Complete step-by-step answer:
Under comparing methods, we keep terms both on the left-hand and right-hand side and keep on comparing them until and unless the left-hand side is equal to the right-hand side. Let us try to solve the given question by comparing methods.
First, we have to add $ 5 $ to both the sides of the equation.
 $
   \Rightarrow 2{x^2} - 5 + 5 = 0 + 5 \\
   \Rightarrow 2{x^2} = 5 \;
  $
Next, we are supposed to divide both the sides of the equation by $ 2 $ .
 $
   \Rightarrow \dfrac{{2{x^2}}}{2} = \dfrac{5}{2} \\
   \Rightarrow {x^2} = \dfrac{5}{2} \;
  $
Now, taking the square root of both sides of the equation in order to solve for $ x $ .
 $
   \Rightarrow \sqrt {{x^2}} = \sqrt {\dfrac{5}{2}} \\
   \Rightarrow x = \pm \dfrac{{\sqrt 5 }}{{\sqrt 2 }} \;
  $
We can further simplify this solution by rationalizing the denominator.

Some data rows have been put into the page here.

-- ==== Sys2Proof/Certificates/Slice0/Obligations.lean ====
section
/-! DEFINITION. The statements about the model for the provers, with the predicates they share. Each cites, in its docstring, the rules of spec/ it
formalises or rests on; a model's choice is named as one with its log entry. -/
section
open Sys2Proof Sys2Proof.Machine

/-- Right after reset no partition is live and no tenant enrolled, no session is open, no port is up and no job holds a slot; every word of block memory and of tier 1 reads as the fill
of R213 (256 zero bits with the check value 0xFFFF_0000), which fails its reader as UNWRITTEN; every counter is zero; and the state has the form that every step
keeps. That the state after reset is that of a completed cold start is the model's choice (log 33). -/
def Obligations.ResetLeaves : Prop :=
  State.reset.mode = .running ∧ State.reset.pending = [] ∧ Canonical State.reset
    ∧ (∀ p, (State.reset.part p).partState = 0) ∧ (∀ t, (State.reset.tenant t).state = 0) ∧ State.reset.cdp.sessions = [] ∧ State.reset.freeze.state = 0
    ∧ (∀ n, (State.reset.port n).link ≠ 4) ∧ (∀ j, (State.reset.job j).state = 0) ∧ (∀ i u, State.reset.counter i u = 0)
    ∧ ∀ a, State.reset.readWord a = ⟨0, 0xFFFF0000⟩ ∧ decodeStored (State.reset.readWord a) = .failing .unwritten 0xFFFFFFFF

/-- Every command, and the cycle that passes where none waits, keeps the form of Canonical: memory in its canonical form, counters and shadows of 48 bits, OBJ_VERSIONs of
32 bits, and window pages of the bits of R404. -/
def Obligations.StepKeepsCanonical : Prop :=
  ∀ (s t : State), Canonical s → step s = .next t → Canonical t

/-- Whatever a command does, the commands that wait behind it stay as they are: none is added, dropped or changed. The queue is the model's (log 1). -/
def Obligations.CommandsKeepTheQueue : Prop :=
  ∀ (c : Instr) (s t : State), exec c s = .next t → t.pending = s.pending

/-- Whether a command can store to memory: deliveries and completions, service transfers, the mending and clearing of words, the host's accesses, packets
and the starts of the part. -/
def stores : Instr → Bool
  | .batchResolution _ | .ckptData | .clearDone _ | .cmax _ | .cmin _ | .csum _ | .coldStart _ | .collDown | .collUp | .data | .dmaIn _ _ | .fetchEntryEnd _
  | .frzMemWrite _ _ _ | .hbmUnitSlot _ | .kerbFrameCopy _ | .landingWrite _ | .moverCompletion _ | .powerOn | .railsOkFall | .recallFrameCopy _
  | .repairQueueWriteback _ | .restoreData | .rocePacket _ _ | .scrubWord _ | .servingCompletion _ | .streetWordDelivery _ | .summaryHoldRelease _
  | .vectorCompletion _ | .windowAccess _ _ _ => true
  | _ => false

/-- The commands that can store to memory are deliveries and completions, service transfers, the mending and clearing of words, the host's accesses, packets of data and the
starts of the part; every other command leaves every word of memory as it was. -/
def Obligations.OtherCommandsStoreNothing : Prop :=
  ∀ (c : Instr) (s t : State), stores c = false → exec c s = .next t → ∀ a, t.readWord a = s.readWord a

/-- In every state, each of the 260 commands, with any operands, completes: it answers a next state, and no fault and no refusal. The statements of its family say what that next state holds. What the part does with operands that no event can bring (an access of another width than R399's, a
reading of no sensor) is the model's choice (log 14). -/
def Obligations.EveryCommandGoesOn : Prop :=
  ∀ (c : Instr) (s : State), ∃ t, exec c s = .next t

/-- No command is refused, whatever its operands and whatever the state. -/
def Obligations.NoCommandIsRefused : Prop :=
  ∀ (c : Instr) (s : State) (r : Refusal), exec c s ≠ .refused r

/-- For every command c and every state, a step with c at the front of the queue is c on the state with the rest of the queue. The queue is the model's (log 1). -/
def Obligations.StepTakesTheFront : Prop :=
  ∀ (c : Instr) (rest : List Instr) (s : State), step { s with pending := c :: rest } = exec c { s with pending := rest }

/-- On an empty queue one nominal district cycle passes (the model's choice, log 5), and the queue stays empty; of a part that is off nothing moves, and of one that is frozen or
starting no district does: its blocks, partitions and memory stand still. -/
def Obligations.EmptyQueueTicks : Prop :=
  ∀ (s : State),
      s.pending = [] →
      ∃ t, step s = .next t ∧ t.pending = [] ∧ (s.mode = .off → t = s)
        ∧ (s.mode = .frozen ∨ s.mode = .starting → t.districts = s.districts ∧ t.blocks = s.blocks ∧ t.parts = s.parts ∧ ∀ a, t.readWord a = s.readWord a)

In order to do that, we have to multiply and divide the solution with $ \sqrt 2 $ .
 $
   \Rightarrow x = \pm \dfrac{{\sqrt 5 \times \sqrt 2 }}{{\sqrt 2 \times \sqrt 2 }} \\
   \Rightarrow x = \pm \dfrac{{\sqrt {10} }}{2} \;
  $
This gives us the two required solutions and that are $ x = \dfrac{{\sqrt {10} }}{2} $ and $ x = - \dfrac{{\sqrt {10} }}{2} $ .
So, the correct answer is “ $ x = \dfrac{{\sqrt {10} }}{2} $ and $ x = - \dfrac{{\sqrt {10} }}{2} $ ”.

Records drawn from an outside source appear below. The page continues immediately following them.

theorem execTrainSend_kept (n : Fin 6) (s : State)  (h : Kept q M C s) : KeptOut q M C (execTrainSend n s) := by
  unfold execTrainSend
  try dsimp only
  repeat' first | with_reducible assumption | with_reducible apply KeptOut.next | with_reducible apply KeptOut.ite <;> intro _ | with_reducible apply State.setPort_kept | with_reducible apply State.transmit_kept | with_reducible apply Kept.ite <;> intro _ | simp only [Kept.upd] | split | intro _
theorem execTrainSend_eq {n : Fin 6} {s : State} {t' : State} (he : execTrainSend n s = .next t') (h : Kept q M C s) : Kept q M C t' := execTrainSend_kept n s h t' he

theorem execTrain_kept (n : Fin 6) (s : State)  (h : Kept q M C s) : KeptOut q M C (execTrain n s) := by
  unfold execTrain
  try dsimp only
  repeat' first | with_reducible assumption | with_reducible apply KeptOut.next | with_reducible apply KeptOut.ite <;> intro _ | with_reducible apply State.setPort_kept | with_reducible apply State.portEvent_kept | with_reducible apply State.leavePort_kept | with_reducible apply State.linkUp_kept | with_reducible refine State.takeRx_eq ‹_› ?_ | with_reducible apply Kept.ite <;> intro _ | simp only [Kept.upd] | split | intro _
theorem execTrain_eq {n : Fin 6} {s : State} {t' : State} (he : execTrain n s = .next t') (h : Kept q M C s) : Kept q M C t' := execTrain_kept n s h t' he

theorem execLockedTimeout_kept (n : Fin 6) (s : State)  (h : Kept q M C s) : KeptOut q M C (execLockedTimeout n s) := by
  unfold execLockedTimeout
  try dsimp only
  repeat' first | with_reducible assumption | with_reducible apply KeptOut.next | with_reducible apply KeptOut.ite <;> intro _ | with_reducible apply State.leavePort_kept | with_reducible apply Kept.ite <;> intro _ | simp only [Kept.upd] | split | intro _
theorem execLockedTimeout_eq {n : Fin 6} {s : State} {t' : State} (he : execLockedTimeout n s = .next t') (h : Kept q M C s) : Kept q M C t' := execLockedTimeout_kept n s h t' he

theorem execUpTimeout_kept (n : Fin 6) (s : State)  (h : Kept q M C s) : KeptOut q M C (execUpTimeout n s) := by
  unfold execUpTimeout
  try dsimp only
  repeat' first | with_reducible assumption | with_reducible apply KeptOut.next | with_reducible apply KeptOut.ite <;> intro _ | with_reducible apply State.leavePort_kept | with_reducible apply Kept.ite <;> intro _ | simp only [Kept.upd] | split | intro _
theorem execUpTimeout_eq {n : Fin 6} {s : State} {t' : State} (he : execUpTimeout n s = .next t') (h : Kept q M C s) : Kept q M C t' := execUpTimeout_kept n s h t' he

theorem execRespTimeout_kept (rtag : BitVec 16) (s : State)  (h : Kept q M C s) : KeptOut q M C (execRespTimeout rtag s) := by
  unfold execRespTimeout
  try dsimp only
  repeat' first | with_reducible assumption | with_reducible apply KeptOut.next | with_reducible apply KeptOut.ite <;> intro _ | with_reducible apply State.endRequest_kept | with_reducible apply Kept.ite <;> intro _ | simp only [Kept.upd] | split | intro _
theorem execRespTimeout_eq {rtag : BitVec 16} {s : State} {t' : State} (he : execRespTimeout rtag s = .next t') (h : Kept q M C s) : Kept q M C t' := execRespTimeout_kept rtag s h t' he

end
end Sys2Proof.Machine
end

Note: Let us try to solve this question by discriminant method. As we know that the quadratic formula is $ x = \dfrac{{ - b \pm \sqrt {{b^2} - 4ac} }}{{2a}} $ . Here, $ a = 2,b = 0,c = - 5 $ .

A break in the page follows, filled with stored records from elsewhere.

-- ==== Sys2Proof/Laws/HostPortKeeps.lean ====
section
/-! SUPPORT. What the operations of Machine/HostPort.lean keep: the queue, the form of the state and, where they store nothing, the memory. -/
set_option linter.all false
set_option Elab.async false
namespace Sys2Proof.Machine
section
variable {q : List Instr} {M : Memory → Prop} {C : Prop}

theorem State.resetFn_kept (s : State) (f : FnId)  (h : Kept q M C s) : Kept q M C (State.resetFn s f) := by
  unfold State.resetFn
  try dsimp only
  repeat' first | with_reducible assumption | with_reducible apply State.setFn_kept | with_reducible apply State.closeSources_kept | with_reducible apply Kept.ite <;> intro _ | simp only [Kept.upd] | split | intro _

theorem execFlr_kept (f : FnId) (s : State)  (h : Kept q M C s) : KeptOut q M C (execFlr f s) := by
  unfold execFlr
  try dsimp only
  repeat' first | with_reducible assumption | with_reducible apply KeptOut.next | with_reducible apply KeptOut.ite <;> intro _ | with_reducible apply State.resetFn_kept | with_reducible apply Kept.ite <;> intro _ | simp only [Kept.upd] | split | intro _
theorem execFlr_eq {f : FnId} {s : State} {t' : State} (he : execFlr f s = .next t') (h : Kept q M C s) : Kept q M C t' := execFlr_kept f s h t' he

theorem State.failBehind_kept (s : State) (tier : Nat) (port : Nat)  (h : Kept q M C s) : Kept q M C (State.failBehind s tier port) := by
  unfold State.failBehind
  try dsimp only
  repeat' first | with_reducible assumption | with_reducible apply State.failOp_kept | with_reducible apply State.portFault_kept | with_reducible apply Kept.ite <;> intro _ | with_reducible apply foldl_kept (fun _ _ _ => ?_) | with_reducible apply foldl_kept_snd (fun _ _ _ => ?_) | with_reducible apply foldl_kept_fst (fun _ _ _ => ?_) | simp only [Kept.upd] | split | intro _

theorem execPerstN_kept (h1 : Fin 2) (s : State)  (h : Kept q M C s) : KeptOut q M C (execPerstN h1 s) := by
  unfold execPerstN
  try dsimp only
  repeat' first | with_reducible assumption | with_reducible apply KeptOut.next | with_reducible apply KeptOut.ite <;> intro _ | with_reducible apply State.bumps_kept | with_reducible apply State.resetFn_kept | with_reducible apply State.failBehind_kept | with_reducible apply Kept.ite <;> intro _ | with_reducible apply foldl_kept (fun _ _ _ => ?_) | simp only [Kept.upd] | split | intro _
theorem execPerstN_eq {h1 : Fin 2} {s : State} {t' : State} (he : execPerstN h1 s = .next t') (h : Kept q M C s) : Kept q M C t' := execPerstN_kept h1 s h t' he

theorem execPcieLinkUp_kept (h1 : Fin 2) (rate : Nat) (width : Nat) (s : State)  (h : Kept q M C s) : KeptOut q M C (execPcieLinkUp h1 rate width s) := by
  unfold execPcieLinkUp
  try dsimp only
  repeat' first | with_reducible assumption | with_reducible apply KeptOut.next | with_reducible apply KeptOut.ite <;> intro _ | with_reducible apply State.bumps_kept | with_reducible apply Kept.ite <;> intro _ | simp only [Kept.upd] | split | intro _
theorem execPcieLinkUp_eq {h1 : Fin 2} {rate : Nat} {width : Nat} {s : State} {t' : State} (he : execPcieLinkUp h1 rate width s = .next t') (h : Kept q M C s) : Kept q M C t' := execPcieLinkUp_kept h1 rate width s h t' he

theorem execCxlLinkDrop_kept (n : Fin 4) (s : State)  (h : Kept q M C s) : KeptOut q M C (execCxlLinkDrop n s) := by
  unfold execCxlLinkDrop
  try dsimp only
  repeat' first | with_reducible assumption | with_reducible apply KeptOut.next | with_reducible apply KeptOut.ite <;> intro _ | with_reducible apply State.setObj_kept | with_reducible apply State.logEvent_kept | with_reducible apply State.failBehind_kept | with_reducible apply Kept.ite <;> intro _ | simp only [Kept.upd] | split | intro _
theorem execCxlLinkDrop_eq {n : Fin 4} {s : State} {t' : State} (he : execCxlLinkDrop n s = .next t') (h : Kept q M C s) : Kept q M C t' := execCxlLinkDrop_kept n s h t' he

theorem State.misuse_kept (s : State) (f : FnId) (a : Access)  (h : Kept q M C s) : Kept q M C (State.misuse s f a) := by
  unfold State.misuse
  try dsimp only
  repeat' first | with_reducible assumption | with_reducible apply State.emit_kept | with_reducible apply State.countLog_kept | with_reducible apply Kept.ite <;> intro _ | simp only [Kept.upd] | split | intro _

theorem baseBits_ok (v : Nat) : (BitVec.ofNat 64 (place 30 26 (v / 2 ^ 30))).toNat % 2 ^ 30 = 0 ∧ (BitVec.ofNat 64 (place 30 26 (v / 2 ^ 30))).toNat < 2 ^ 56 := by
  simp only [place, BitVec.toNat_ofNat]
  omega

theorem State.writeReg_kept (s : State) (f : FnId) (offset : Nat) (v : Nat) (h : Kept q M C s) :
    ∀ o, State.writeReg s f offset v = some o → KeptOut q M C o := by
  have hb := baseBits_ok v
  unfold State.writeReg
  (try dsimp only) <;> repeat' first | with_reducible assumption | with_reducible apply State.setWindow_kept | with_reducible apply State.setFn_kept | with_reducible apply State.writeRingCtrl_kept | with_reducible apply execComplHead_kept | with_reducible refine execComplHead_eq ‹_› ?_ | with_reducible apply execIntakeTail_kept | with_reducible refine execIntakeTail_eq ‹_› ?_ | with_reducible apply execMbDoorbell_kept | with_reducible refine execMbDoorbell_eq ‹_› ?_ | with_reducible apply execMbAck_kept | with_reducible refine execMbAck_eq ‹_› ?_ | with_reducible apply Kept.ite <;> intro _ | simp only [Kept.upd] | split | rintro _ ⟨⟩ | dsimp only | intro _
  exact ⟨hb.1, hb.2, (State.window_ok f.port.val (h.2.2 (by assumption))).2.2⟩

theorem State.writeReg_eq {s : State} {f : FnId} {offset : Nat} {v : Nat} {o : _} (he : State.writeReg s f offset v = some o) (h : Kept q M C s) : KeptOut q M C o :=
  State.writeReg_kept s f offset v h o he

theorem State.areaAccess_kept (s : State) (f : FnId) (a : Access)  (h : Kept q M C s) : Kept q M C (State.areaAccess s f a) := by
  unfold State.areaAccess
  try dsimp only
  repeat' first | with_reducible assumption | with_reducible apply State.setFn_kept | with_reducible apply State.emit_kept | with_reducible apply State.misuse_kept | with_reducible apply Kept.ite <;> intro _ | with_reducible apply foldl_kept (fun _ _ _ => ?_) | simp only [Kept.upd] | split | intro _

theorem execBarMisuse_kept (f : FnId) (a : Access) (s : State)  (h : Kept q M C s) : KeptOut q M C (execBarMisuse f a s) := by
  unfold execBarMisuse
  try dsimp only
  repeat' first | with_reducible assumption | with_reducible apply KeptOut.next | with_reducible apply KeptOut.ite <;> intro _ | with_reducible apply State.emit_kept | with_reducible apply State.misuse_kept | with_reducible apply State.areaAccess_kept | with_reducible apply State.draw_kept | with_reducible refine State.draw_eq ‹_› ?_ | with_reducible refine State.writeReg_eq ‹_› ?_ | with_reducible apply Kept.ite <;> intro _ | simp only [Kept.upd] | split | intro _
theorem execBarMisuse_eq {f : FnId} {a : Access} {s : State} {t' : State} (he : execBarMisuse f a s = .next t') (h : Kept q M C s) : Kept q M C t' := execBarMisuse_kept f a s h t' he

theorem State.windowRefuse_kept (s : State) (i : Nat) (read : Bool) (h : Kept q M C s) : Kept q M C (s.windowRefuse i read) := by
  have := State.setWindow_kept s i { s.window i with refused := ((s.window i).refused + 1) % 2 ^ 48 }
    (fun c => ⟨(State.window_ok i (h.2.2 c)).1, (State.window_ok i (h.2.2 c)).2.1, Nat.mod_lt _ (by decide)⟩) h
  unfold State.windowRefuse
  split
  · exact State.emit_kept _ _ this
  · exact this

theorem State.windowRead_kept (s : State) (l : List Nat) (skip : Nat) (n : Nat)  (h : Kept q M C s) : Kept q M C (State.windowRead s l skip n) := by
  unfold State.windowRead
  try dsimp only
  repeat' first | with_reducible assumption | with_reducible apply State.emit_kept | with_reducible apply State.countLog_kept | with_reducible apply State.mended0_kept | with_reducible apply State.mendedTier_kept | with_reducible apply Kept.ite <;> intro _ | simp only [Kept.upd] | split | intro _

theorem execWindowAccess_kept (h1 : Fin 2) (offset : BitVec 36) (a : WindowOp) (s : State)  (h : Kept q Any C s) : KeptOut q Any C (execWindowAccess h1 offset a s) := by
  unfold execWindowAccess
  try dsimp only
  repeat' first | with_reducible assumption | with_reducible apply KeptOut.next | with_reducible apply KeptOut.ite <;> intro _ | with_reducible apply State.emit_kept | with_reducible apply State.writeWords_kept | with_reducible apply State.noteSlow_kept | with_reducible apply State.portFault_kept | with_reducible apply State.windowRefuse_kept | with_reducible apply State.windowRead_kept | with_reducible apply Kept.ite <;> intro _ | simp only [Kept.upd] | split | intro _
theorem execWindowAccess_eq {h1 : Fin 2} {offset : BitVec 36} {a : WindowOp} {s : State} {t' : State} (he : execWindowAccess h1 offset a s = .next t') (h : Kept q Any C s) : Kept q Any C t' := execWindowAccess_kept h1 offset a s h t' he

theorem State.pcieFails_kept (s : State) (h1 : Nat) (c : Status) (y0 : PcieVictim)  (h : Kept q M C s) : Kept q M C (State.pcieFails s h1 c y0) := by
  unfold State.pcieFails
  try dsimp only
  repeat' first | with_reducible assumption | with_reducible apply State.setFn_kept | with_reducible apply State.failOp_kept | with_reducible apply State.close_kept | with_reducible apply State.setMoved_kept | with_reducible apply Kept.ite <;> intro _ | simp only [Kept.upd] | split | intro _

theorem execPcieError_kept (h1 : Fin 2) (err : PcieError) (hit : PcieVictim) (s : State)  (h : Kept q M C s) : KeptOut q M C (execPcieError h1 err hit s) := by
  unfold execPcieError
  try dsimp only
  repeat' first | with_reducible assumption | with_reducible apply KeptOut.next | with_reducible apply KeptOut.ite <;> intro _ | with_reducible exact KeptOut.fault | with_reducible exact KeptOut.refused | with_reducible apply State.countLog_kept | with_reducible apply State.pcieFails_kept | with_reducible apply Kept.ite <;> intro _ | simp only [Kept.upd] | split | intro _
theorem execPcieError_eq {h1 : Fin 2} {err : PcieError} {hit : PcieVictim} {s : State} {t' : State} (he : execPcieError h1 err hit s = .next t') (h : Kept q M C s) : Kept q M C t' := execPcieError_kept h1 err hit s h t' he

end
end Sys2Proof.Machine
end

Now by putting values of $ a,b $ and $ c $ in the quadratic formula we get,
 $ \Rightarrow x = \dfrac{{ - 0 \pm \sqrt {{0^2} - 4 \times 2 \times \left( { - 5} \right)} }}{{2 \times 2}} $
After simplifying, we get,
 $
   \Rightarrow x = \dfrac{{0 \pm \sqrt {0 + 40} }}{4} \\
   \Rightarrow x = \dfrac{{ \pm \sqrt {40} }}{4} \\
   \Rightarrow x = \dfrac{{ \pm 2\sqrt {10} }}{4} \\
   \Rightarrow x = \dfrac{{ \pm \sqrt {10} }}{2} \;
  $
Hence, the two values of $ x $ are $ x = \dfrac{{\sqrt {10} }}{2} $ and $ x = - \dfrac{{\sqrt {10} }}{2} $ .
There are other ways to solve quadratic equations such as factorization or completing the square. These methods/ways couldn’t be used in the given question because the value of $ x $ was missing. In order to solve questions by these methods, the question should be in standard form i.e., $ a{x^2} + bx + c = 0 $ where $ a \ne 0 $ and also $ b \ne 0 $ . Every quadratic equation has two solutions.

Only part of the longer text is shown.